- [PROBLEM STATEMENT]: Below is a listing from which only part is wanted; return exactly the lines from the one with "answers (.checksum [])" up to and including the one with "answers (.groupEncode [16])".

- [SUPPLIED INFORMATION]:
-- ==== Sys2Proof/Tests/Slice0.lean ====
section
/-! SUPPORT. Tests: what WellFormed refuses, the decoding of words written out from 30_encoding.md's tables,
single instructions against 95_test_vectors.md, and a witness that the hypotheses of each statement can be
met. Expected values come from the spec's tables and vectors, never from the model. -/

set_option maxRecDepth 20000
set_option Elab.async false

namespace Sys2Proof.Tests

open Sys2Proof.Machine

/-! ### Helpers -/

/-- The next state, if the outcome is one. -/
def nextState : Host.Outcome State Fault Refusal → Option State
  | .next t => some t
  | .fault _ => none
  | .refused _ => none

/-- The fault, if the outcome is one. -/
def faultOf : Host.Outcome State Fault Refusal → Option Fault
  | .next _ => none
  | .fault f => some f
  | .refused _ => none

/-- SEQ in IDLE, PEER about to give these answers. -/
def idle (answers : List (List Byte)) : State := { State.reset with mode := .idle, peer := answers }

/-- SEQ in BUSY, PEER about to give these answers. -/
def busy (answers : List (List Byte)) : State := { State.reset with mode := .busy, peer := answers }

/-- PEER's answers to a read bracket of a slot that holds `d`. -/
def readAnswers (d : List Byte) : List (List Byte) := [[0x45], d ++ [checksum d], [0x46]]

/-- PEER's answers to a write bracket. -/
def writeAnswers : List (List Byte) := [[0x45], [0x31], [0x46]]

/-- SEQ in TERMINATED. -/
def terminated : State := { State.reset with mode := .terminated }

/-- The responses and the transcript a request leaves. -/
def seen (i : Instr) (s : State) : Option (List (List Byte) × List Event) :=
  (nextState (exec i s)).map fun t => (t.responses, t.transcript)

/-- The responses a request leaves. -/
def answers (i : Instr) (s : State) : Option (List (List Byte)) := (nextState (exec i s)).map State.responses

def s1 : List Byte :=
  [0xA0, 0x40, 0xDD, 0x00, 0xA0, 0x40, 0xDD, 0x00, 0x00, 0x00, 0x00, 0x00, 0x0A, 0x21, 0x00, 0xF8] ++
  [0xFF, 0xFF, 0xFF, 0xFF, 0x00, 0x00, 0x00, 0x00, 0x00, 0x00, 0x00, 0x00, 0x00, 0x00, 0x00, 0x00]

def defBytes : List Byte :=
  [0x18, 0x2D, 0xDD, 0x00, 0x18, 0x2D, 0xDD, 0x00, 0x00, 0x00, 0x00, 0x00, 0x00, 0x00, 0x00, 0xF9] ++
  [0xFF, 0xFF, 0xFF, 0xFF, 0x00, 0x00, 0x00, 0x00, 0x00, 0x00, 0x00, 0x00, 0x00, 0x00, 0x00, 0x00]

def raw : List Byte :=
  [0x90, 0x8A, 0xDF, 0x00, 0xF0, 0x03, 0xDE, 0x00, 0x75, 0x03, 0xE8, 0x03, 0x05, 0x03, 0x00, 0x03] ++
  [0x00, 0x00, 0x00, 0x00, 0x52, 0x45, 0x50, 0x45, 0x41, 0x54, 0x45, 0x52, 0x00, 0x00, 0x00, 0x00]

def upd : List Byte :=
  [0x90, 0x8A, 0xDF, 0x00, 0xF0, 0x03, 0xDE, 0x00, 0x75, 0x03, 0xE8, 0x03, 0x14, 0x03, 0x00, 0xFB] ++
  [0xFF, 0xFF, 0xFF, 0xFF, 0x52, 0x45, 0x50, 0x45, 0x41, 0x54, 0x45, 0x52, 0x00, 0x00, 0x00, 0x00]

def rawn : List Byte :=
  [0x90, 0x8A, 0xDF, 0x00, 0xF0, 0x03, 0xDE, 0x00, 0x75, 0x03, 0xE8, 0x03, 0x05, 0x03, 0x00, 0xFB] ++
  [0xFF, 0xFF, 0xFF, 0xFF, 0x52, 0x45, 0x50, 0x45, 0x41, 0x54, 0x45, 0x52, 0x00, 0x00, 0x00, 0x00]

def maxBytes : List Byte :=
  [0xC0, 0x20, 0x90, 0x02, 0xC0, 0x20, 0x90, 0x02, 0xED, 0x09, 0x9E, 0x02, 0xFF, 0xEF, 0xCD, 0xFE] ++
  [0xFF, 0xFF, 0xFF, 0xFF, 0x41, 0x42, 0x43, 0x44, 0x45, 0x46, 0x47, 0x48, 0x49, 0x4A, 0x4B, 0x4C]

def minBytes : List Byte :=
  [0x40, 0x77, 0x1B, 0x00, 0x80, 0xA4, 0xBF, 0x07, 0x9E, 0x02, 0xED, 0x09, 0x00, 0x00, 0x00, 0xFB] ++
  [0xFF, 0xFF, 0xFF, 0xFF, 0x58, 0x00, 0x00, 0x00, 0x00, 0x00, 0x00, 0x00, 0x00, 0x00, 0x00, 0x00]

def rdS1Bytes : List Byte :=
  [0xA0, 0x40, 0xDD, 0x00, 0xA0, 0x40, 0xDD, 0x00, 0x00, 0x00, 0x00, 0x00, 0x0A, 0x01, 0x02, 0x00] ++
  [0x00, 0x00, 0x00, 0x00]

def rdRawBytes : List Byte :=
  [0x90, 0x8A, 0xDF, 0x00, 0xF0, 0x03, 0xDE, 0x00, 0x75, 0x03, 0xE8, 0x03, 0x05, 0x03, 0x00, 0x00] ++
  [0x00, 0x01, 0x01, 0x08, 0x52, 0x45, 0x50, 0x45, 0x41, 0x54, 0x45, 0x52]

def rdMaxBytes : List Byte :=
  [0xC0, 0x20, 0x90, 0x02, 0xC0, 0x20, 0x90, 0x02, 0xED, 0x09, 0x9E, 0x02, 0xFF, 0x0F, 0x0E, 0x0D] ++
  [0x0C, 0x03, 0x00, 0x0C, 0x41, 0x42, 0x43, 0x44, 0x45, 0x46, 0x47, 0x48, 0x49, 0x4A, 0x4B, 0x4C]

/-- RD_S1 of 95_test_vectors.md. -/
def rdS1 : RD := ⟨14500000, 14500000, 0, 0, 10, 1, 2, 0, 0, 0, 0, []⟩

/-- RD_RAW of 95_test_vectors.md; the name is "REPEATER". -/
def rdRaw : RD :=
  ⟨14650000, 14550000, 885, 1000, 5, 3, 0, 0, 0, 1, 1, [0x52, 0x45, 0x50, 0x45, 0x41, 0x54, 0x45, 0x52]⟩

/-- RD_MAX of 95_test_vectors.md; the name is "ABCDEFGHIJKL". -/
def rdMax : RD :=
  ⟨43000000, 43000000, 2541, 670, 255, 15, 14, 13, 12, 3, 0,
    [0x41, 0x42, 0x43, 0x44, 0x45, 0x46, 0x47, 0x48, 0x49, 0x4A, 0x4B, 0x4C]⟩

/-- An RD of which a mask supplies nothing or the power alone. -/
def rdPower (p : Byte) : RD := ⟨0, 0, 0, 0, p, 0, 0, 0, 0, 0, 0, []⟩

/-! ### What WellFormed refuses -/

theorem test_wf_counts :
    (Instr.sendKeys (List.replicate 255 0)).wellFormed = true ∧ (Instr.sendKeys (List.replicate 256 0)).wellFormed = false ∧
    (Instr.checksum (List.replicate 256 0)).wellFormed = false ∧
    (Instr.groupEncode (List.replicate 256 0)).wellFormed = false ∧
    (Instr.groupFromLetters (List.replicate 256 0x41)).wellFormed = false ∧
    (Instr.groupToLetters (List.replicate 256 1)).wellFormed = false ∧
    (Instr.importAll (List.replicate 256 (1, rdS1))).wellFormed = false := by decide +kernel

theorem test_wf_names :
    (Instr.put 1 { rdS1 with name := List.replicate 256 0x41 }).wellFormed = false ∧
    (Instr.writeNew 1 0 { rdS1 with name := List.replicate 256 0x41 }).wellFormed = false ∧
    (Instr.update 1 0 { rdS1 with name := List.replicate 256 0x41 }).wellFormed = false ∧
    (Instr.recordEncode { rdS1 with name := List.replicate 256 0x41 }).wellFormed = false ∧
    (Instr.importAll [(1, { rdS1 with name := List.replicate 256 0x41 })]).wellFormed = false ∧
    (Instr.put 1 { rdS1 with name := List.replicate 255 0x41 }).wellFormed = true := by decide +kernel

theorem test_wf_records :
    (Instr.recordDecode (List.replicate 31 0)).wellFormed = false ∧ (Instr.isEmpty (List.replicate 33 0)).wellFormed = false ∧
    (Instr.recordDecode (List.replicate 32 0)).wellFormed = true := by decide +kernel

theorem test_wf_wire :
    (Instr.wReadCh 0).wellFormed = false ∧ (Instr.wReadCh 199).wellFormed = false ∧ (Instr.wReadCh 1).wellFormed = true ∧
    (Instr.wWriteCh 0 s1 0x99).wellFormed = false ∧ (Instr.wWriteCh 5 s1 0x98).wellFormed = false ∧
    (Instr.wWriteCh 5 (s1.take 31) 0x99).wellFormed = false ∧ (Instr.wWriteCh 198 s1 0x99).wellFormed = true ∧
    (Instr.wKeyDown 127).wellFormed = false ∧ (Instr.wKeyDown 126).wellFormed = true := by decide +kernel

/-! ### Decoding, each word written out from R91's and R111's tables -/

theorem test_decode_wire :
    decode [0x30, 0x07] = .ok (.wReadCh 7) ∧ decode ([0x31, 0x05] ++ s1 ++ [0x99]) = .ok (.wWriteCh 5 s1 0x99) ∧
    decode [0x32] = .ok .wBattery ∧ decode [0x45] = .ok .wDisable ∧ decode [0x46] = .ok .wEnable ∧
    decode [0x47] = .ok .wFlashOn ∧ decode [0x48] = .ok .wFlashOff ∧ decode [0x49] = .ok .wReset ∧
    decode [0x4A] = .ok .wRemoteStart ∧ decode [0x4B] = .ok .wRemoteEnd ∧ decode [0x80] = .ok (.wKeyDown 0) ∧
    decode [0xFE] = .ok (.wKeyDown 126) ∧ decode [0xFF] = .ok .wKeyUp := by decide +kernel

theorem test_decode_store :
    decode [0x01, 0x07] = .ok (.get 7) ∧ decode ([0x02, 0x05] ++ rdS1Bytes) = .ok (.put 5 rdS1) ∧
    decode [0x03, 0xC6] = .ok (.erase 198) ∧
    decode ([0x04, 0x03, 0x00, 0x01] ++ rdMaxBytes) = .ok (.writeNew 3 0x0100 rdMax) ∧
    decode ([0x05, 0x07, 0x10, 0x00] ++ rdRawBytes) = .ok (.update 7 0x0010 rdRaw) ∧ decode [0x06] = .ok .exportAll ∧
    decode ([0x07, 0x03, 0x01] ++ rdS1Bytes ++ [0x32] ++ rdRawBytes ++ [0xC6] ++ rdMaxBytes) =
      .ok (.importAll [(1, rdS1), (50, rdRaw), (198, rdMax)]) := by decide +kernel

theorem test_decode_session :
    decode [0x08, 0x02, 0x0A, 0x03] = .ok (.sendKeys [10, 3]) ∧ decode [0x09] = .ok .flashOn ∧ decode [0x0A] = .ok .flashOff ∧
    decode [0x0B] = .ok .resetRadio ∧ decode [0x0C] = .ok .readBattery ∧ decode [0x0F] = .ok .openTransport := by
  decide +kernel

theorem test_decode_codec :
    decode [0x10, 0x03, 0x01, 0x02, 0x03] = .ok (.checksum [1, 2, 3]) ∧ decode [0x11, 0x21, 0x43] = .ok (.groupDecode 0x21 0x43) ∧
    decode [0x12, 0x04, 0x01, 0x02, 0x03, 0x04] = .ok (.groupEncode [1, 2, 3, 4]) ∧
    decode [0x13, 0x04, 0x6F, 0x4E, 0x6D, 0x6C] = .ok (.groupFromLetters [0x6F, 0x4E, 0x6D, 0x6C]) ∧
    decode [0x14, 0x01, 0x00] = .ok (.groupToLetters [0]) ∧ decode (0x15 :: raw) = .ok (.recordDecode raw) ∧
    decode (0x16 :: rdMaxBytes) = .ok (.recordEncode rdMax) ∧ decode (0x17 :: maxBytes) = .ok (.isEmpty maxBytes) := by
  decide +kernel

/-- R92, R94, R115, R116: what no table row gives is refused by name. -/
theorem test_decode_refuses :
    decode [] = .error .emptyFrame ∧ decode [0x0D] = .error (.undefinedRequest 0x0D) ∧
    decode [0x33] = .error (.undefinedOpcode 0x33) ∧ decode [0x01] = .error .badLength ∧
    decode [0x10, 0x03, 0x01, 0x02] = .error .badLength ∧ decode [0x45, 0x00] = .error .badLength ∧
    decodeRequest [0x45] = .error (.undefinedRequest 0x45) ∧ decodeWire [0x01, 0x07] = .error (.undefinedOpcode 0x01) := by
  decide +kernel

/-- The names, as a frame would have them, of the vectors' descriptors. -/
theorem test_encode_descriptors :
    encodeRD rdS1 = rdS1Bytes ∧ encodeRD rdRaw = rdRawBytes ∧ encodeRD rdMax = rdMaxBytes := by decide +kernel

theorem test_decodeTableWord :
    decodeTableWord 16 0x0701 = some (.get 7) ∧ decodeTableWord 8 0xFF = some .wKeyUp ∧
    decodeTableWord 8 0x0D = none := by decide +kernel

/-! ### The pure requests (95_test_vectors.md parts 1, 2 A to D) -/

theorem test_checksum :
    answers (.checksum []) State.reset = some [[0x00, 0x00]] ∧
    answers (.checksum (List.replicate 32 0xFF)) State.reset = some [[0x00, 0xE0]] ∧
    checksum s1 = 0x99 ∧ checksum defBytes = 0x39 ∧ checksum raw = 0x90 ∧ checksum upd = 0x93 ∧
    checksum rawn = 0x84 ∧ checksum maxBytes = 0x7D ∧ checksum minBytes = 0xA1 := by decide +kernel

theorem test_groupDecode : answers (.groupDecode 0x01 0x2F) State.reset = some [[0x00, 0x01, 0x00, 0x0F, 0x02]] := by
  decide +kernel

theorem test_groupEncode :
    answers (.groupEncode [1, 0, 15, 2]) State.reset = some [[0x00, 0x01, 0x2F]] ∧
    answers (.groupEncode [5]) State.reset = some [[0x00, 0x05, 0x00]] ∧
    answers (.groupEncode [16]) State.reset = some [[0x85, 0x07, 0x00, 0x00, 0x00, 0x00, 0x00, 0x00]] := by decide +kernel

---

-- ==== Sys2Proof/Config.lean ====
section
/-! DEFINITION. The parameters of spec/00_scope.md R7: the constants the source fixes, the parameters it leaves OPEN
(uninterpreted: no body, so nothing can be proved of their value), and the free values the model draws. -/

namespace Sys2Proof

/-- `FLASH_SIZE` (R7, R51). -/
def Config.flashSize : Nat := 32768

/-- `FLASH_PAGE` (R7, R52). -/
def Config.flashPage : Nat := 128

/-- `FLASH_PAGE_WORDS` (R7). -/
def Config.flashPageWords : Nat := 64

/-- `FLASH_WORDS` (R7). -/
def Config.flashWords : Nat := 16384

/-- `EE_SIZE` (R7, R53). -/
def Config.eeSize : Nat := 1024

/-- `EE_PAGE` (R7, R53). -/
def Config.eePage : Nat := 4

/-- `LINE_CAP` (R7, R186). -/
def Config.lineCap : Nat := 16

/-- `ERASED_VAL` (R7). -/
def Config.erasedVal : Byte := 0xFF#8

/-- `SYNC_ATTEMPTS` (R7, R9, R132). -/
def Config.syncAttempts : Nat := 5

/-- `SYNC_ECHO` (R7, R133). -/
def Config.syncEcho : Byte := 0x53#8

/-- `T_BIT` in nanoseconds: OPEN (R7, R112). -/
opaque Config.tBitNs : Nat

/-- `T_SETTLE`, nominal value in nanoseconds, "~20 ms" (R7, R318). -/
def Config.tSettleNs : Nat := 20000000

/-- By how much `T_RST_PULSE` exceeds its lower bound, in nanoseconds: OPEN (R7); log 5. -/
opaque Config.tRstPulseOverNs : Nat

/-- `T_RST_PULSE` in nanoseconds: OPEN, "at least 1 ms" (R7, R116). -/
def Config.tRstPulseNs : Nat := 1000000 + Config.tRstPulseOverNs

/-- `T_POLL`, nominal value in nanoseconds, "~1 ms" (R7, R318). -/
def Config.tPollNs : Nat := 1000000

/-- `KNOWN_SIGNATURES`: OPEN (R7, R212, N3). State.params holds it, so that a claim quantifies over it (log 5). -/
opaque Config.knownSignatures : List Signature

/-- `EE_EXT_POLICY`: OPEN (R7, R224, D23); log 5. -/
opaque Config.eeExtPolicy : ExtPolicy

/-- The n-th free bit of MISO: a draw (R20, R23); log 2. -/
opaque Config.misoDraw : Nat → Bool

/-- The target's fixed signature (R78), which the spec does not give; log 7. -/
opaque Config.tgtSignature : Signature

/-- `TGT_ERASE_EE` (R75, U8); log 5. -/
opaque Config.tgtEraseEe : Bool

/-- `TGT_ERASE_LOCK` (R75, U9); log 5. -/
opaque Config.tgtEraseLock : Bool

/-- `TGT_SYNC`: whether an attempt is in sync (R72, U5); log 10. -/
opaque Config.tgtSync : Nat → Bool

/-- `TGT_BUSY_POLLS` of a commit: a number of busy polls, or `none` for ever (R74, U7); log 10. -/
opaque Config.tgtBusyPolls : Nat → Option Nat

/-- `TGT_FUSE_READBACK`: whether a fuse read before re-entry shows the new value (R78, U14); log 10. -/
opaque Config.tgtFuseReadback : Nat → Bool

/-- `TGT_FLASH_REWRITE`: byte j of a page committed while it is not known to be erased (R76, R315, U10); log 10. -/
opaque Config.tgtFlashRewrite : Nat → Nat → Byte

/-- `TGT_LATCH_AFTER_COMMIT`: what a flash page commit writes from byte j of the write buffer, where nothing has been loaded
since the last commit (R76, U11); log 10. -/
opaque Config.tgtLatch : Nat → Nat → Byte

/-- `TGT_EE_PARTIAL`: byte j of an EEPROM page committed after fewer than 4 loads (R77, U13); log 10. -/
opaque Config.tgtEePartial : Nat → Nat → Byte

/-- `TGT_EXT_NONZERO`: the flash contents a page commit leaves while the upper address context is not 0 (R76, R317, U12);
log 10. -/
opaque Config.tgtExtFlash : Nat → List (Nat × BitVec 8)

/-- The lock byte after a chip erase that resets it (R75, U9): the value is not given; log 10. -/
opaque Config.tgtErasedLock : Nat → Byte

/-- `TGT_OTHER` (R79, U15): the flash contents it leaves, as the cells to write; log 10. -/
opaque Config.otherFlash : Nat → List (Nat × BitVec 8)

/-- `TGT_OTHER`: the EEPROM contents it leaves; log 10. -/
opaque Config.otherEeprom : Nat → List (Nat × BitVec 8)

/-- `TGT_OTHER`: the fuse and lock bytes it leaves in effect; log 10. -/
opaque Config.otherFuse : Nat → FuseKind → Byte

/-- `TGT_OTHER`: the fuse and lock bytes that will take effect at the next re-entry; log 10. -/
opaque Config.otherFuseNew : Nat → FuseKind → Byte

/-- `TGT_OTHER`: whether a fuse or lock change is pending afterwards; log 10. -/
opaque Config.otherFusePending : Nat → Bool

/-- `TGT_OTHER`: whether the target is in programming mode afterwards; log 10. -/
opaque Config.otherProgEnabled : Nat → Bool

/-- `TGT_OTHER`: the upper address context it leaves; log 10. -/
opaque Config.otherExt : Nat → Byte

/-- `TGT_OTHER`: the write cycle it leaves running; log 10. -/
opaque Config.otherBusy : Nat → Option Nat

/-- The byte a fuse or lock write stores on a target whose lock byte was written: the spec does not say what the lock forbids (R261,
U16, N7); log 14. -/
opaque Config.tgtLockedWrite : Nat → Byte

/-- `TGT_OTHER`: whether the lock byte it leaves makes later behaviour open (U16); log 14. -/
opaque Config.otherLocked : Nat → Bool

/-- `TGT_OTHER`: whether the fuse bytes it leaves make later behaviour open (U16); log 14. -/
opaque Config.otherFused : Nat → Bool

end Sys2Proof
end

* * *

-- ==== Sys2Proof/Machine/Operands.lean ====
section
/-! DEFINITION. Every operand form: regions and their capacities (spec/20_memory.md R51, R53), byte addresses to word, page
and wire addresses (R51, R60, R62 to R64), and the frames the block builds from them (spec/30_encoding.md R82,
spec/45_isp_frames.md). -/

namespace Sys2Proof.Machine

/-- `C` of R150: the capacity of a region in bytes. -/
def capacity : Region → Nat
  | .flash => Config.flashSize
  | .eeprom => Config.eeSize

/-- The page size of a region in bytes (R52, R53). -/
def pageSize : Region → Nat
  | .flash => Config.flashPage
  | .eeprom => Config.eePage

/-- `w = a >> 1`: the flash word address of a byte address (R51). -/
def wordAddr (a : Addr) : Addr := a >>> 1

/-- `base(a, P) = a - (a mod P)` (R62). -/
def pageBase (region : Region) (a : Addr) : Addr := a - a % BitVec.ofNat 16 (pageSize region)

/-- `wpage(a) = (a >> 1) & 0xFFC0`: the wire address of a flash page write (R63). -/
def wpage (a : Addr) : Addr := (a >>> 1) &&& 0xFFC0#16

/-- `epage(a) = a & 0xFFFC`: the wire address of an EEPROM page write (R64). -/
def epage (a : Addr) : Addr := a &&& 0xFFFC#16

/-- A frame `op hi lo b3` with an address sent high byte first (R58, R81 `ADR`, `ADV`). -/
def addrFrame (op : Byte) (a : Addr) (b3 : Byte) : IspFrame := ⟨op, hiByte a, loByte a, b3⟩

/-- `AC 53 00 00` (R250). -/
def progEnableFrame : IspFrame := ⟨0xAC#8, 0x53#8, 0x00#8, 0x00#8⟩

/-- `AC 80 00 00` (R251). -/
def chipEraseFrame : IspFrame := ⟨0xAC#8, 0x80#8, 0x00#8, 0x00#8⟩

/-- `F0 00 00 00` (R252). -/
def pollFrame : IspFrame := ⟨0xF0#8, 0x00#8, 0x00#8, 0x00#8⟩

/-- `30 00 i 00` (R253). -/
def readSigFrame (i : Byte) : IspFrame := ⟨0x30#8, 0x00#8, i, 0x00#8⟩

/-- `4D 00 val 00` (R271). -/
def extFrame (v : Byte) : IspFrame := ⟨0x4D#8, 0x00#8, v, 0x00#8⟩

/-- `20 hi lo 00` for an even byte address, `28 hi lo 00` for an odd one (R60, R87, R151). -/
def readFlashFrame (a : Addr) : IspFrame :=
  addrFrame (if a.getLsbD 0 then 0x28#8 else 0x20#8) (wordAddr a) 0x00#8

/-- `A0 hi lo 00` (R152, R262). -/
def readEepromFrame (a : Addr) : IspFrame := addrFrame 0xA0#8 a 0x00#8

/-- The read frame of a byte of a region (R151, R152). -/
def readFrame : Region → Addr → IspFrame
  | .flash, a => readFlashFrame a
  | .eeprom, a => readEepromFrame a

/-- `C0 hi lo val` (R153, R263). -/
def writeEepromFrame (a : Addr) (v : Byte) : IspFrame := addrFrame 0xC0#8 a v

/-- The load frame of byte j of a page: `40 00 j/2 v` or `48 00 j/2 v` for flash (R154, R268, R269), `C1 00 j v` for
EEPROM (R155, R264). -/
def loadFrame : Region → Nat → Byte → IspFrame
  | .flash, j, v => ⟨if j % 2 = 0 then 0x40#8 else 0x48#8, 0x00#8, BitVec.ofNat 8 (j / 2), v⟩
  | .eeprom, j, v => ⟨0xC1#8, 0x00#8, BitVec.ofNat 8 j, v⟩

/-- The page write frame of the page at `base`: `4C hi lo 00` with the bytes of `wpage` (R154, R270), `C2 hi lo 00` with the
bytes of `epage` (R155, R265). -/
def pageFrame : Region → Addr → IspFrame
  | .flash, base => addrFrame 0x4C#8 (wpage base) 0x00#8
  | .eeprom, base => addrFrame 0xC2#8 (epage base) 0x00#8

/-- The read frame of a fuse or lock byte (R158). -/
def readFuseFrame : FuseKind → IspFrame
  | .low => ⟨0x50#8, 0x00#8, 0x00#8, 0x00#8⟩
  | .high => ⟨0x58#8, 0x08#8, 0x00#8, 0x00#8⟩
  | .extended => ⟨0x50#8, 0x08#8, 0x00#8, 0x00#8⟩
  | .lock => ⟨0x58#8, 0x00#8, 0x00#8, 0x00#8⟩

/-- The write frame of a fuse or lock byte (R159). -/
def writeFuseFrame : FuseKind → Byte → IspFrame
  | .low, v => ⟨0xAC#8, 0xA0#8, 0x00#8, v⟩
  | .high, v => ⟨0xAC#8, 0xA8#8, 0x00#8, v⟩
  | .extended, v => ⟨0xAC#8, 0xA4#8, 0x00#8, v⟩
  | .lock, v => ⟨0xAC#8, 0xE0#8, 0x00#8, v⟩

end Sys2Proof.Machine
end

- [COMPLETED TASK]:
    answers (.checksum []) State.reset = some [[0x00, 0x00]] ∧
    answers (.checksum (List.replicate 32 0xFF)) State.reset = some [[0x00, 0xE0]] ∧
    checksum s1 = 0x99 ∧ checksum defBytes = 0x39 ∧ checksum raw = 0x90 ∧ checksum upd = 0x93 ∧
    checksum rawn = 0x84 ∧ checksum maxBytes = 0x7D ∧ checksum minBytes = 0xA1 := by decide +kernel

theorem test_groupDecode : answers (.groupDecode 0x01 0x2F) State.reset = some [[0x00, 0x01, 0x00, 0x0F, 0x02]] := by
  decide +kernel

theorem test_groupEncode :
    answers (.groupEncode [1, 0, 15, 2]) State.reset = some [[0x00, 0x01, 0x2F]] ∧
    answers (.groupEncode [5]) State.reset = some [[0x00, 0x05, 0x00]] ∧
    answers (.groupEncode [16]) State.reset = some [[0x85, 0x07, 0x00, 0x00, 0x00, 0x00, 0x00, 0x00]] := by decide +kernel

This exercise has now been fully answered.